Data supplied:
-- ==== Sys2Proof/Machine/BlendCommands.lean ====
section
/-! DEFINITION. The meanings of the commands of the blend unit and the monitor selection (R87, R88, R92, R93). -/

namespace Sys2Proof.Machine

open Sys2Proof

/-- PENDING_FADE_START (R87). -/
def execPendingFadeStart (ch : Channel) (s : State) : Host.Outcome State Fault Refusal := .next (fadeStart ch s)

/-- FADE_IN_END (R87). -/
def execFadeInEnd (ch : Channel) (s : State) : Host.Outcome State Fault Refusal := .next (fadeInEnd ch s)

/-- FADE_OUT_END (R88). -/
def execFadeOutEnd (s : State) : Host.Outcome State Fault Refusal := .next (fadeOutEnd s)

/-- MONITOR_SWITCH_END (R93). -/
def execMonitorSwitchEnd (s : State) : Host.Outcome State Fault Refusal := .next (endSwitch s)

/-- SET MONITOR at the blend unit (R92). -/
def setMonitor (mode : Byte) (s : State) : State × ResultCode × Payload :=
  match monitorOfCode mode with
  | none => (s, .range, .zeros)
  | some m =>
    let s := reselect { s with monitor := { s.monitor with mode := m } }
    (s, .ok, .monitor m s.monitor.source s.monitor.switch.isSome)

/-- SET_MONITOR (R92). -/
def execSetMonitor (port : Port) (mode : Byte) (s : State) : Host.Outcome State Fault Refusal :=
  .next (request port 0x1C .openClass (setMonitor mode) s)

end Sys2Proof.Machine
end

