-- ==== Sys2Proof/Machine/TapeMapCommands.lean ====
section
/-! DEFINITION. The meanings of the requests of the tape map and of the transport interface's page (R34, R114 to R116). -/

namespace Sys2Proof.Machine

open Sys2Proof

/-- The jump candidate as held: one whose age has become 9 is dropped (R98). -/
def heldCandidate (p : PositionRecord) : Option JumpCandidate := p.candidate.filter fun c => c.age < 9

/-- A projected AFA that lies within the AFA range (R114). -/
def projectedInRange (c : JumpCandidate) : Bool := decide (0 ≤ c.projected) && decide (c.projected ≤ (afaMax : Int))

/-- Page 0 of READ POSITION (R114). -/
def positionView (s : State) : PositionView :=
  let p := s.tapeMap.pos
  let c := heldCandidate p
  { state := p.state, afa := p.afa, rate := p.rate, lastGeneration := p.lastGeneration, framesSince := p.framesSince
    candidateHeld := c.isSome, candidateInRange := c.any projectedInRange
    candidateAfa := (c.filter projectedInRange).map fun c => c.projected.toNat
    entries := s.tapeMap.index.length, indexFull := s.tapeMap.indexFull, changeCount := s.tapeMap.changeCount }

/-- Page 1 of READ POSITION (R34). -/
def transportView (s : State) : TransportView :=
  let t := s.transport
  { mode := t.mode, lock := t.lock, prot := t.prot, dir := t.dir, ratio := t.ratio, stalled := t.stalled
    decodeRange := decodeRange t, writeWindow := writeWindow t }

/-- READ POSITION (R34, R114). -/
def readPosition (page : Byte) (s : State) : State × ResultCode × Payload :=
  if page = 0 then (s, .ok, .position (positionView s))
  else if page = 1 then (s, .ok, .transport (transportView s))
  else (s, .range, .zeros)

/-- READ_POSITION (R114). -/
def execReadPosition (port : Port) (page : Byte) (s : State) : Host.Outcome State Fault Refusal :=
  .next (request port 0x10 .openClass (readPosition page) s)

/-- READ INDEX at the tape map (R115): every payload carries the counts, that of a refusal too. -/
def readIndex (k : Byte) (s : State) : State × ResultCode × Payload :=
  let m := s.tapeMap
  if k.toNat < 64 then (s, .ok, .indexEntry m.index[k.toNat]? m.index.length m.indexFull m.changeCount)
  else (s, .range, .indexEntry none m.index.length m.indexFull m.changeCount)

/-- READ_INDEX (R115). -/
def execReadIndex (port : Port) (k : Byte) (s : State) : Host.Outcome State Fault Refusal :=
  .next (request port 0x11 .openClass (readIndex k) s)

/-- CLEAR INDEX at the tape map (R116). -/
def clearIndex (s : State) : State × ResultCode × Payload := (emptyIndex s, .ok, .zeros)

/-- CLEAR_INDEX (R116). -/
def execClearIndex (port : Port) (s : State) : Host.Outcome State Fault Refusal :=
  .next (request port 0x54 .editClass clearIndex s)

end Sys2Proof.Machine
end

The task: All records above must be set down exactly, please.

Output of the exercise:
-- ==== Sys2Proof/Machine/BlendCommands.lean ====
section
/-! DEFINITION. The meanings of the commands of the blend unit and the monitor selection (R87, R88, R92, R93). -/

namespace Sys2Proof.Machine

open Sys2Proof

/-- PENDING_FADE_START (R87). -/
def execPendingFadeStart (ch : Channel) (s : State) : Host.Outcome State Fault Refusal := .next (fadeStart ch s)

/-- FADE_IN_END (R87). -/
def execFadeInEnd (ch : Channel) (s : State) : Host.Outcome State Fault Refusal := .next (fadeInEnd ch s)

/-- FADE_OUT_END (R88). -/
def execFadeOutEnd (s : State) : Host.Outcome State Fault Refusal := .next (fadeOutEnd s)

/-- MONITOR_SWITCH_END (R93). -/
def execMonitorSwitchEnd (s : State) : Host.Outcome State Fault Refusal := .next (endSwitch s)

/-- SET MONITOR at the blend unit (R92). -/
def setMonitor (mode : Byte) (s : State) : State × ResultCode × Payload :=
  match monitorOfCode mode with
  | none => (s, .range, .zeros)
  | some m =>
    let s := reselect { s with monitor := { s.monitor with mode := m } }
    (s, .ok, .monitor m s.monitor.source s.monitor.switch.isSome)

/-- SET_MONITOR (R92). -/
def execSetMonitor (port : Port) (mode : Byte) (s : State) : Host.Outcome State Fault Refusal :=
  .next (request port 0x1C .openClass (setMonitor mode) s)

end Sys2Proof.Machine
end

-- ==== Sys2Proof/Machine/TapeMapCommands.lean ====
section
/-! DEFINITION. The meanings of the requests of the tape map and of the transport interface's page (R34, R114 to R116). -/

namespace Sys2Proof.Machine

open Sys2Proof

/-- The jump candidate as held: one whose age has become 9 is dropped (R98). -/
def heldCandidate (p : PositionRecord) : Option JumpCandidate := p.candidate.filter fun c => c.age < 9

/-- A projected AFA that lies within the AFA range (R114). -/
def projectedInRange (c : JumpCandidate) : Bool := decide (0 ≤ c.projected) && decide (c.projected ≤ (afaMax : Int))

/-- Page 0 of READ POSITION (R114). -/
def positionView (s : State) : PositionView :=
  let p := s.tapeMap.pos
  let c := heldCandidate p
  { state := p.state, afa := p.afa, rate := p.rate, lastGeneration := p.lastGeneration, framesSince := p.framesSince
    candidateHeld := c.isSome, candidateInRange := c.any projectedInRange
    candidateAfa := (c.filter projectedInRange).map fun c => c.projected.toNat
    entries := s.tapeMap.index.length, indexFull := s.tapeMap.indexFull, changeCount := s.tapeMap.changeCount }

/-- Page 1 of READ POSITION (R34). -/
def transportView (s : State) : TransportView :=
  let t := s.transport
  { mode := t.mode, lock := t.lock, prot := t.prot, dir := t.dir, ratio := t.ratio, stalled := t.stalled
    decodeRange := decodeRange t, writeWindow := writeWindow t }

/-- READ POSITION (R34, R114). -/
def readPosition (page : Byte) (s : State) : State × ResultCode × Payload :=
  if page = 0 then (s, .ok, .position (positionView s))
  else if page = 1 then (s, .ok, .transport (transportView s))
  else (s, .range, .zeros)

/-- READ_POSITION (R114). -/
def execReadPosition (port : Port) (page : Byte) (s : State) : Host.Outcome State Fault Refusal :=
  .next (request port 0x10 .openClass (readPosition page) s)

/-- READ INDEX at the tape map (R115): every payload carries the counts, that of a refusal too. -/
def readIndex (k : Byte) (s : State) : State × ResultCode × Payload :=
  let m := s.tapeMap
  if k.toNat < 64 then (s, .ok, .indexEntry m.index[k.toNat]? m.index.length m.indexFull m.changeCount)
  else (s, .range, .indexEntry none m.index.length m.indexFull m.changeCount)

/-- READ_INDEX (R115). -/
def execReadIndex (port : Port) (k : Byte) (s : State) : Host.Outcome State Fault Refusal :=
  .next (request port 0x11 .openClass (readIndex k) s)

/-- CLEAR INDEX at the tape map (R116). -/
def clearIndex (s : State) : State × ResultCode × Payload := (emptyIndex s, .ok, .zeros)

/-- CLEAR_INDEX (R116). -/
def execClearIndex (port : Port) (s : State) : Host.Outcome State Fault Refusal :=
  .next (request port 0x54 .editClass clearIndex s)

end Sys2Proof.Machine
end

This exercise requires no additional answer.